Tests

87 tests across 6 files. Each test gates a specific correctness invariant; few are coverage padding.

Why so much testing for a research scaffold?

Because most NOESIS bugs are silent. The score-function gradient is wrong by a constant factor — training appears to converge, just to the wrong policy. The KV cache misaligns positions — latent thoughts don't influence downstream tokens, but the loss still drops. The σ gradient is contaminated by a missing .detach() — RL trains, but the noise level drifts wrong.

Every test below was written against a specific failure mode mentioned in the spec (most of them in spec Appendix B's bug-fix story).

Files

Test files, counts, and what they verify.
File	Count	What it verifies
`test_latent_loop.py`	13	Score-function gradient correctness. The math heart.
`test_backbone.py`	5	Backbone forward pass and KV-cache equivalence.
`test_reasoner.py`	9	The two Phase 1 gating tests plus orchestration sanity.
`test_mode_controller.py`	9	Generation protocol: no-think parity, forced think positions, EOS, latent-thoughts-change-downstream.
`test_reinforce.py`	18	REINFORCE gradient sign, baseline subtraction, KL identities.
`test_budget_head.py`	14	Categorical policy: shape, log-prob consistency, entropy bounds, joint gradient.
`test_verifier.py`	19	Verifier architecture, overfit-a-tiny-set, Brier/ECE closed-form.
Total	87

The most load-bearing tests

If any of these fails, do not proceed to later phases.

`test_K_zero_is_bit_exact_with_backbone`

With K=0, the LatentReasoner must produce logits identical to the bare backbone, checked with torch.equal — not allclose. Spec explicitly calls this out as the most common implementation bug (W_loop initialization leaking state).

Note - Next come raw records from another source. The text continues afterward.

-- ==== Sys2Proof/WellFormed.lean ====
section
/-! DEFINITION. Which commands have a command word (spec/30_encoding.md R92, R95): the round index of ADDROUNDKEY fits the
4-bit RND field. A padding scheme is well-formed by its type. -/

namespace Sys2Proof

/-- The command can be encoded (R92): RND is 0 to 15. -/
def Instr.wellFormed (i : Instr) : Bool :=
  match i with
  | .addroundkey rnd => decide (rnd < 16)
  | .nop | .keyexp | .encblk | .decblk | .subbytes | .invsubbytes | .shiftrows | .invshiftrows
  | .mixcolumns | .invmixcolumns | .pkcs7pad | .pkcs7unpad | .m2pad | .m2unpad
  | .ecbenc _ | .ecbdec _ | .cbcenc _ | .cbcdec _ | .cmackeys | .cmac => true

end Sys2Proof
end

`test_K_positive_deterministic_matches_batched_forward`

With K>0 and σ=0, running K latent steps step-by-step (with the KV cache) must match a single batched forward over the equivalent concatenated input. allclose at atol=1e-5. Catches KV cache and position-offset bugs.

`test_mu_gradient_matches_finite_difference`

The score-function gradient d log_p / d μ = ε / σ must match a finite-difference numerical gradient computed against the value-form -||e - μ||² / (2 σ²) with the realized thought e held fixed. If this fails, REINFORCE silently learns the wrong policy.

`test_sigma_gradient_matches_finite_difference`

d log_p / d σ must come only from the log-normalization term, not the surrogate. The original reference implementation got this wrong: analytical d/dσ = -788 vs numerical -320. Fixed by adding .detach() to σ in the surrogate denominator. Without this fix, RL silently trains the wrong noise level.

`test_thinking_changes_post_eot_token_distribution`

After a forced think block, the tokens emitted by greedy decoding must differ from the tokens that would have been emitted at the same absolute positions without the think block. If they match, the latent thoughts had no effect on downstream attention — either the KV cache is wrong or attention is ignoring the latent positions.

`test_verifier_can_overfit_a_tiny_set`

A 4-example train set with the verifier head must reach final_loss < 0.1 · initial_loss in 300 Adam steps, and the predictions must end up on the right side of 0.5. This is a sanity check that gradients are useful, not just nonzero.

Run them

pytest -v

Total time on a modern CPU: about 4 seconds. Most tests are tiny synthetic tensors. The verifier overfit test is the slowest (300 Adam steps on 4 examples), and it still completes in well under a second.

What testing does NOT cover

The repo's "no fabricated results" rule extends here too:

No benchmark accuracy. No GSM8K, no MATH, no ProsQA. The tasks aren't wired up.
No claim that the RL recipe actually improves accuracy — only that the math composes correctly. Training-time validation requires GPU compute and real data.
No claim about scaling. The backbone here is 32-dim; the spec's medium config is 3B parameters.
No claim about calibration of the trained verifier — only that the metrics return known closed-form values for known inputs.